Once the data is provided to the external interface 339 a, the peripheral-side translator 309 a may obtain the data from the external interface 339 a. The peripheral-side translator 309 a may then translate the data so that it is in accordance with the bus format associated with the internal bus 343 a. For example, the peripheral-side translators 309 a-309 c may serialize data, deserialize data, perform data sequencing, perform level shifting and/or perform other formatting tasks. As non-limiting examples, the data may be converted from being in accordance with the MIPI® LLI bus protocol, the PCIe bus protocol, or any other type of bus protocol to being in accordance with an ARM® AXI bus protocol, a Sonics® OCP2 bus protocol, or any other type of bus protocol. After the data has been converted to be compatible with the internal bus 343 a, the peripheral-side translator 309 a may then provide the data to the internal bus 343 a in the peripheral device 109 a.
Thereafter, the host-side controller 133 a, which is located in the peripheral device 109 a, may obtain the data being provided on the internal bus 343 a. The host-side controller 133 a may then operate in conjunction with the peripheral-side controller 136 a to facilitate the host device 106 interacting with the peripheral device 109 a. From the perspective of the components in the host device 106 that initiate the data transactions with the peripheral device 109 a, it may appear that the host-side controller 133 a is coupled directly to the bus fabric 116. In this regard, data may be transferred to the host-side controller 133 a as if it were a memory mapped component that were coupled directly to the bus fabric 116.

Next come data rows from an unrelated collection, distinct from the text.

-- ==== Sys2Proof/Tests/Slice0.lean ====
section
/-! SUPPORT. Tests of the model: ill-formed terms are refused, words written out from the encoding tables decode, a few single
steps, and for every statement with hypotheses a state that meets them. -/

namespace Sys2Proof.Tests

open Sys2Proof.Machine

set_option Elab.async false

/-! ### Helpers -/

/-- Thread 1 of engine 0 of gallery 0. -/
def tC : ThrId := ⟨0, 0, 1⟩

/-- An unguarded instruction of that thread. -/
def tD : Iss := ⟨tC, false, 0, false⟩

/-- Its environment. -/
def tV : EngEnv := ⟨tC, false, false, AclEnv.clean⟩

/-- RUN with the datapath ready. -/
def tRun : State := (State.reset.wr F.MOD_STATUS_MODE mRUN).wr F.MOD_STATUS_DP_READY 1

/-- The same with gallery 0 in service, as the two words this takes. -/
def tSvc : State :=
  { State.reset with regs := [(F.MOD_STATUS_MODE.addr, BitVec.ofNat 32 (mRUN * 2 ^ F.MOD_STATUS_MODE.lo + 2 ^ F.MOD_STATUS_DP_READY.lo)),
    ((F.GAL_STATUS_STATE.at 0).addr, BitVec.ofNat 32 (gSERVICE * 2 ^ F.GAL_STATUS_STATE.lo))] }

/-- Gallery 0 in service, word `w` at index 0 of its code, thread `j` (8e + t) being `x`. -/
def tGal (w j : Nat) (x : Thr) : State :=
  tSvc.galUpd 0 (fun y => { y with
    codeLen := 1, code := mset (fun _ => 0) [] 0 w, thr := mset (fun _ => {}) [] j x })

/-- A worker that is ready, with registers `r`. -/
def tThr (r : SMap Nat) : Thr := { role := 1, run := .ready, regs := r }

/-- The word of `i` at the thread of `tC`. -/
def tEng (i : Instr) (x : Thr) : State := tGal ((engWord i).getD 0) 1 x

/-- The word of `i` at the supervisor, thread 0. -/
def tSup (i : Instr) (x : Thr) : State := tGal ((engWord i).getD 0) 0 { x with role := 3 }

/-! ### Ill-formed terms -/

/-- A table command's arguments, with `k` key bytes and content `c`. -/
def tArgs (table k : Nat) (c : Bytes) : TblArgs :=
  { table := BitVec.ofNat 8 table, static := false, clearHit := false, allOrNone := false, batch := 0xFF, slice := 0, index := 0,
    tick := 0, key := zeros k, content := c }

/-- A command header with ARG_LEN `n`. -/
def tHdr (n : Nat) : CmdHdr := { seq := 0, argLen := n, bufLen := 0, bufAddr := 0, tether := none }

theorem test_illformed_engine :
    (Instr.shi tD 1 2 3 5).wf = true ∧ (Instr.shi tD 1 2 4 5).wf = false
    ∧ (Instr.ext tD 1 2 60 3).wf = true ∧ (Instr.ext tD 1 2 60 4).wf = false
    ∧ (Instr.exts tD 1 2 0 63).wf = true ∧ (Instr.exts tD 1 2 1 63).wf = false
    ∧ (Instr.ins tD 1 2 32 31).wf = true ∧ (Instr.ins tD 1 2 32 32).wf = false
    ∧ (Instr.reservedOpcode tD 0x0C400000).wf = true ∧ (Instr.reservedOpcode tD 0).wf = false := by decide +kernel

/-- GLB_PART is one word, MOD_WAKE_TICK a pair, MOD_LULL_DROPS at 0x60034 read-to-clear. -/
theorem test_illformed_access :
    (Instr.registerWrite R.GLB_PART.addr 0).wf = true ∧ (Instr.registerWrite 2 0).wf = false
    ∧ (Instr.registerWrite R.MOD_WAKE_TICK.addr 0).wf = false
    ∧ (Instr.lowWordRead R.MOD_WAKE_TICK.addr).wf = true ∧ (Instr.lowWordRead (R.MOD_WAKE_TICK.addr + 4)).wf = false
    ∧ (Instr.lowWordWrite R.MOD_WAKE_TICK.addr 0).wf = true ∧ (Instr.lowWordWrite R.GLB_PART.addr 0).wf = false
    ∧ (Instr.highWordWrite (R.MOD_WAKE_TICK.addr + 4) 0).wf = true ∧ (Instr.highWordWrite R.MOD_WAKE_TICK.addr 0).wf = false
    ∧ (Instr.rcRead 0x60034).wf = true ∧ (Instr.rcRead R.GLB_PART.addr).wf = false
    ∧ (Instr.reservedRangeAccess 0x0FFFFFFC none).wf = true ∧ (Instr.reservedRangeAccess R.GLB_PART.addr none).wf = false
    ∧ (Instr.earlyBlockAccess (R.LPT_CTRL.at 0).addr none).wf = true ∧ (Instr.earlyBlockAccess R.GLB_PART.addr none).wf = false
    ∧ (Instr.busyAccess (F.GAL_STATUS_STATE.at 0).addr none).wf = true ∧ (Instr.busyAccess 0x0FFFFFFC none).wf = false := by decide +kernel

theorem test_illformed_commands :
    (Instr.modCmdUnknown 0).wf = true ∧ (Instr.modCmdUnknown 5).wf = false
    ∧ (Instr.indCmdBadOp .que 7).wf = true ∧ (Instr.indCmdBadOp .que 4).wf = false ∧ (Instr.indCmdBadOp .shp 0).wf = false
    ∧ (Instr.insert (tHdr 40) (tArgs 0 24 [])).wf = true ∧ (Instr.insert (tHdr 40) (tArgs 0 23 [])).wf = false
    ∧ (Instr.delete (tHdr (2 ^ 32)) (tArgs 0 24 [])).wf = false ∧ (Instr.modify (tHdr 40) (tArgs 0 24 (zeros 73))).wf = false
    ∧ (Instr.search (tHdr 40) (tArgs 0 25 [])).wf = false
    ∧ (Instr.thermalReading [(0, 1), (1, 1)]).wf = true ∧ (Instr.thermalReading [(0, 1), (0, 2)]).wf = false := by decide +kernel


/-! ### Words written out from the encoding tables (R301–R304, R289–R297): guard, opcode, then the fields of the format -/

theorem test_decode_alu :
    decodeEngine tV 0b0_000_000000_00001_00010_00011_0000001 = some (.sub tD 1 2 3)
    ∧ decodeEngine tV 0b0_000_000000_11111_00010_00011_0011001 = some (.csum16 tD 31 2 3)
    ∧ decodeEngine tV 0b0_000_000000_00001_00010_00000_0010001 = some (.clz tD 1 2)
    ∧ decodeEngine tV 0b0_000_000000_00001_00010_00001_0010001 = none
    ∧ decodeEngine tV 0b0_000_000000_00001_00010_00011_0011010 = none
    ∧ decodeEngine tV 0b1_111_000001_00001_00010_100000000001 = some (.addi ⟨tC, true, 7, false⟩ 1 2 0x801)
    ∧ decodeEngine tV 0b0_000_000101_00001_00010_010_000_111111 = some (.shi tD 1 2 2 63)
    ∧ decodeEngine tV 0b0_000_000101_00001_00010_100_000_000001 = none
    ∧ decodeEngine tV 0b0_000_000110_00001_1_1000000000000001 = some (.movi tD 1 true 0x8001)
    ∧ decodeEngine tV 0b0_000_000111_11110_0_0000000000000001 = some (.movk1 tD 30 1)
    ∧ decodeEngine tV 0b0_000_000111_11110_1_0000000000000001 = none := by decide +kernel

theorem test_decode_predicates_and_branches :
    decodeEngine tV 0b0_000_001010_101_10_00010_00011_110_0000 = some (.cmp tD 5 2 2 3 6)
    ∧ decodeEngine tV 0b0_000_001011_001_00_01000_000_100000001 = some (.cmpi tD 1 0 8 0 0x101)
    ∧ decodeEngine tV 0b0_000_001100_111_110_101_011_0000000000 = some (.pset tD 7 6 5 3)
    ∧ decodeEngine tV 0b0_001_001101_1111111111111111111110 = some (.br ⟨tC, false, 1, false⟩ 0x3FFFFE)
    ∧ decodeEngine tV 0b0_000_001110_0000000000000000000101 = some (.call tD 5)
    ∧ decodeEngine tV 0b0_000_001111_00000_11111_00000_0000000 = some (.jr tD 31) := by decide +kernel

theorem test_decode_fields_window_memory :
    decodeEngine tV 0b0_000_010000_01000_00111_111000_000111 = some (.ext tD 8 7 56 7)
    ∧ decodeEngine tV 0b0_000_010010_01000_00111_111000_001000 = none
    ∧ decodeEngine tV 0b0_000_010011_01000_00111_00110_0000001 = some (.extv tD 8 7 6 true)
    ∧ decodeEngine tV 0b0_000_010100_00100_00000_01_0000010010 = some (.hwl tD 4 0 1 18)
    ∧ decodeEngine tV 0b0_000_010110_00100_00011_111111111100 = some (.hwadj tD 4 3 0xFFC)
    ∧ decodeEngine tV 0b0_000_010111_00110_00000_00000000_0000 = some (.mdl tD 6 0)
    ∧ decodeEngine tV 0b0_000_011000_00000_01001_00001010_0000 = some (.mds tD 9 0x0A)
    ∧ decodeEngine tV 0b0_000_011010_00100_11110_11_0000000001 = some (.st tD 4 30 3 1 false)
    ∧ decodeEngine tV 0b0_000_011011_00100_11110_00001_0000010 = some (.ldx tD 4 30 1 2)
    ∧ decodeEngine tV 0b0_000_011101_00100_11110_00001_0001111 = some (.atomCas tD 4 30 1 true)
    ∧ decodeEngine tV 0b0_000_011101_00100_11110_00001_0010000 = none
    ∧ decodeEngine tV 0b0_000_110000_00000_00000_00000_0000000 = some (.fence tD) := by decide +kernel

theorem test_decode_requests :
    decodeEngine tV 0b0_000_011110_00101_11110_11101_000_0101 = some (.lkpEm tD 5 30 29 5)
    ∧ decodeEngine tV 0b0_000_011110_00101_11110_11101_101_0000 = some (.lkpAdj tD 5 30 29)
    ∧ decodeEngine tV 0b0_000_011110_00101_11110_11101_110_0000 = none
    ∧ decodeEngine tV 0b0_000_011111_00101_11110_00000_0000001 = some (.aclSearchNext tD 5 30 AclEnv.clean)
    ∧ decodeEngine tV 0b0_000_100000_00101_11110_00000_0000011 = some (.echoStepRequest tD 5 30 true)
    ∧ decodeEngine tV 0b0_000_100001_00101_11110_00000_0000010 = some (.hrdRef tD 5 30)
    ∧ decodeEngine tV 0b0_000_100010_00101_11110_00000_0000100 = some (.dmaLocalToCell tD 5 30)
    ∧ decodeEngine tV 0b0_000_100011_00000_00100_00110_0000000 = some (.cnt tD 4 6)
    ∧ decodeEngine tV 0b0_000_100100_00101_00000_00000011_0000 = some (.time tD 5 3)
    ∧ decodeEngine tV 0b0_000_100101_00111_00101_00000_0000000 = some (.waitToken tD 7 5)
    ∧ decodeEngine tV 0b0_000_100110_001_00_00101_00000_000_0001 = some (.test tD 1 5 true) := by decide +kernel

theorem test_decode_flues_packets_specials :
    decodeEngine tV 0b0_000_100111_00000_00101_01111111_0000 = some (.fres tD 5 127)
    ∧ decodeEngine tV 0b0_000_101010_00101_00000_00000010_0000 = some (.fget tD 5 2)
    ∧ decodeEngine tV 0b0_000_101100_00000_0_0000000000010100 = some (.svc tD 20)
    ∧ decodeEngine tV 0b0_000_101101_00000_00000_00010100_0011 = some (.pktPunt tD 20)
    ∧ decodeEngine tV 0b0_000_101101_00000_00000_00000000_0001 = some (.pktSend tD)
    ∧ decodeEngine tV 0b0_000_101110_00101_00000_00000100_0000 = some (.mfs tD 5 4)
    ∧ decodeEngine tV 0b0_000_101111_00000_00101_00000101_0000 = some (.mts tD 5 5)
    ∧ decodeEngine tV 0b0_000_111111_00000_00000_00000_0000000 = none := by decide +kernel

/-! ### Worked examples of the manual -/

/-- R516's three registers: LPT_CNT index 2 of LP40, GAL_ISSUE of GAL3.E5, SCH_EQ_DEPTH of LP12, TC7; page 146 of LPT is
reserved. -/
theorem test_register_addresses :
    (regRow 0x128110).map (fun x => (x.1.name, x.2)) = some ("LPT_CNT", [40, 2])
    ∧ (regRow 0x880128).map (fun x => (x.1.name, x.2)) = some ("GAL_ISSUE", [3, 5])
    ∧ (regRow 0x100819C).map (fun x => x.1.name) = some "SCH_EQ_DEPTH" ∧ regRow 0x192000 = none := by decide +kernel

/-- The residence time of R56's example: CNS 2⁴⁸ − 656, CFRAC 3 to CNS 1,000, CFRAC 20 is 1,656 ns and 17/32. -/
theorem test_residence_time :
    compactDiff (1000 * 32 + 20) ((2 ^ 48 - 656) * 32 + 3) = 1656 * 32 + 17
    ∧ compactDiff (1000 * 32 + 20) ((2 ^ 48 - 656) * 32 + 3) * 2048 = 108562432 := by decide +kernel

/-- The packet of R416's example takes 6 cells, from SOP to EOP. -/
theorem test_packet_cells :
    cellsOf 1496 = 6
    ∧ (packetCells ⟨{ bytes := zeros 1496 }, 6, 0, 0, 0, false, none, 0⟩ 5 9 12).map (fun c => (c.sop, c.eop)) =
      [(true, false), (false, false), (false, false), (false, false), (false, false), (false, true)] := by decide +kernel

/-- The instance of R495's example: bit 5 takes the spare column, row 400 a spare row. -/
theorem test_repair_plan : repairPlan [(17, 5), (90, 5), (311, 5), (400, 12), (400, 40)] 2 1 = some ([400], [5]) := by decide +kernel

/-- The bins of R440's example: 51,200 units fall in bin 11 with BASE_E 5 and in bin 4 with BASE_E 12. -/
theorem test_histogram_bin : histBin 51200 5 = 11 ∧ histBin 51200 12 = 4 ∧ histBin 31 5 = 0 := by decide +kernel

/-- The pause of R153's example: 0xFFFF quanta at 400 Gb/s last 83,884.8 ns. -/
theorem test_pause_quanta : quanta 400 0xFFFF = 838848 * 65536 / 10 := by decide +kernel

/-- The tags of R370's example. -/
theorem test_wfq_delta : schDelta 1000 3 = 21845333 ∧ schDelta 1000 5 = 13107200 ∧ schDelta 1000 8 = 8192000 := by decide +kernel

/-- The search of R256's example: entries 40 and 41 of PRIO 800 govern over entry 100 of PRIO 500, and STEP goes on in that
order. -/
theorem test_acl_example :
    let e (p : Nat) : AclEnt := { prio := p, valid := true }
    let s : State := { State.reset with acl := { State.reset.acl with ents := [(40, e 800), (41, e 800), (100, e 500)] } }
    let hit (r : State × AclRes) : Option (Nat × Bool) := r.2.hit.map (fun x => (x.1, r.2.multi))
    hit (s.aclSearch 0 7 AclEnv.clean) = some (40, true)
    ∧ (hit (s.aclStep 0 7 (some (40, 800)) AclEnv.clean)).map (·.1) = some 41
    ∧ (hit (s.aclStep 0 7 (some (41, 800)) AclEnv.clean)).map (·.1) = some 100
    ∧ hit (s.aclStep 0 7 (some (100, 500)) AclEnv.clean) = none := by decide +kernel

/-- The shaper of R389's example: after 31 packets of 1,000 bytes Bc is −640 and Bp −280 bytes, 23 ticks later −496.25 and
7.5. -/
theorem test_shaper_example :
    let x : Shp := { cir := 5000, pir := 10000, cbs := 240, pbs := 480, en := true, bc := 15360 * 800000, bp := 30720 * 800000 }
    let k := shpKey 2 512
    let s := foldS (List.range 31) (fun _ s => s.shpCharge k 1000) (State.reset.shpPut k x)
    let y := s.shpNow (s.shpI k)
    let z := s.shpTo (s.shpI k) (s.shp.refills + 23)
    y.bc = -640 * 800000 ∧ y.bp = -280 * 800000 ∧ z.bc * 4 = -1985 * 800000 ∧ z.bp * 2 = 15 * 800000 := by decide +kernel

/-! ### Every hypothesis of a statement is met: engine instructions -/

/-- ALU, immediate and predicate instructions. -/
def tInstrs1 : List Instr :=
  [.add tD 1 2 3, .sub tD 1 2 3, .and_ tD 1 2 3, .or_ tD 1 2 3, .xor_ tD 1 2 3, .andn tD 1 2 3, .sll tD 1 2 3, .srl tD 1 2 3,
    .sra tD 1 2 3, .rol tD 1 2 3, .ror tD 1 2 3, .mul tD 1 2 3, .mulhu tD 1 2 3, .min_ tD 1 2 3, .max_ tD 1 2 3, .minu tD 1 2 3,
    .maxu tD 1 2 3, .clz tD 1 2, .ctz tD 1 2, .popc tD 1 2, .bswap64 tD 1 2, .bswap32 tD 1 2, .bswap16 tD 1 2, .add32 tD 1 2 3,
    .sub32 tD 1 2 3, .csum16 tD 1 2 3, .addi tD 1 2 3, .andi tD 1 2 3, .ori tD 1 2 3, .xori tD 1 2 3, .shi tD 1 2 3 63,
    .movi tD 1 true 3, .movk1 tD 1 3, .movk2 tD 1 3, .movk3 tD 1 3, .cmp tD 1 3 2 3 7, .cmpi tD 1 3 2 7 3, .pset tD 1 2 3 7]

/-- Branches, bit fields, header window, memory, lookups. -/
def tInstrs2 : List Instr :=
  [.br tD 1, .call tD 1, .jr tD 1, .ext tD 1 2 32 31, .exts tD 1 2 32 31, .ins tD 1 2 32 31, .extv tD 1 2 3 true,
    .hwl tD 1 2 3 4, .hws tD 1 2 3 4, .hwadj tD 1 2 3, .mdl tD 1 0, .mds tD 1 4, .ld tD 1 2 3 4, .st tD 1 2 3 4 false,
    .ldx tD 1 2 3 3, .stx tD 1 2 3 3 false, .fence tD, .atomAdd tD 1 2 3 true, .atomAnd tD 1 2 3 true, .atomOr tD 1 2 3 true,
    .atomXor tD 1 2 3 true, .atomSwap tD 1 2 3 true, .atomUmin tD 1 2 3 true, .atomUmax tD 1 2 3 true, .atomCas tD 1 2 3 true,
    .lkpEm tD 1 2 3 15, .lkpLpm tD 1 2 3, .lkpNh tD 1 2 3, .lkpEcmpGroup tD 1 2 3, .lkpEcmpMember tD 1 2 3, .lkpAdj tD 1 2 3,
    .aclSearch tD 1 2 AclEnv.clean, .aclSearchNext tD 1 2 AclEnv.clean]

/-- Requests, waits, flues, packets, special registers. -/
def tInstrs3 : List Instr :=
  [.echoScanRequest tD 1 2 true, .echoStepRequest tD 1 2 true, .hrdAlloc tD 1 2, .hrdFree tD 1 2, .hrdRef tD 1 2,
    .dmaPacketToLocal tD 1 2, .dmaTableToLocal tD 1 2, .dmaLocalToTable tD 1 2, .dmaCellToLocal tD 1 2, .dmaLocalToCell tD 1 2,
    .cnt tD 1 2, .time tD 1 4, .time tD 1 5, .waitToken tD 1 2, .waitAny tD 1 2, .waitEvent tD 1 2, .test tD 1 2 true,
    .fres tD 1 127, .fput tD 1 127, .fcmt tD 1 127, .fget tD 1 127, .flen tD 1 127, .svc tD 20, .pktReady tD, .pktSend tD,
    .pktDrop tD, .pktPunt tD 16, .mfs tD 1 7, .mts tD 1 5, .mts tD 1 0x16, .notePop tD 1, .mdl tD 1 0x9B]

In order to transfer data from the host-side controller 133 a to the host device 106, the host-side controller 133 a may provide the data on the internal bus 343 a. The peripheral-side translator 309 a may then obtain the data from the internal bus 343 a and translate the data to be in accordance with the bus protocol associated with the external interface 339 a. For example, the peripheral-side translator 309 a may serialize data, deserialize data, perform data sequencing, perform level shifting and/or perform other formatting tasks. As non-limiting examples, the data may be converted from being in accordance with an ARM® AXI bus protocol, a Sonics® OCP2 bus protocol, or any other protocol to being in accordance with the MIPI® LLI bus protocol, the PCIe bus protocol, or any other type of protocol. The converted data may then be provided to the external interface 339 a.
The host-side translator 306 a may then obtain the data from the external interface 339 a and translate the data to a format that is in accordance with a bus protocol associated with the bus fabric 116. For example, the peripheral-side translator 309 a may serialize data, deserialize data, perform data sequencing, perform level shifting, and/or perform other formatting tasks. As non-limiting examples, the data may be converted from being in accordance with the MIPI® LLI bus protocol, the PCIe bus protocol, or any other protocol to being in accordance with an ARM® AXI bus protocol, the Sonics® OCP2 bus protocol, or any other type of bus protocol. The converted data may then be provided to the bus fabric 116 for further processing.
From the perspective of the host-side controller 133 a, the host-side controller 133 a may appear to be coupled directly to the bus fabric 116. In this regard, data between the host-side controller 133 a and the host device 106 may be transferred between the host device 106 and the host-side controller 133 a as if the host-side controller 133 a were a memory mapped component coupled directly to the bus fabric 116.
Because the host-side translators 306 a-306 c and the peripheral-side translators 306 a-306 c translate data for communication between the host device 106 and the host-side controllers 133 a-133 c, the host device 106 may be compatible with any type of peripheral device 109 a-109 c that has a suitable peripheral-side translator 309 a-309 c. Additionally, software interactions between the host device 106 and the peripheral devices 109 a-109 c may be transparent. In this sense, software that was developed for the computing system 103 (FIG. 1) may be compatible with the computing system 303 without modification to the software.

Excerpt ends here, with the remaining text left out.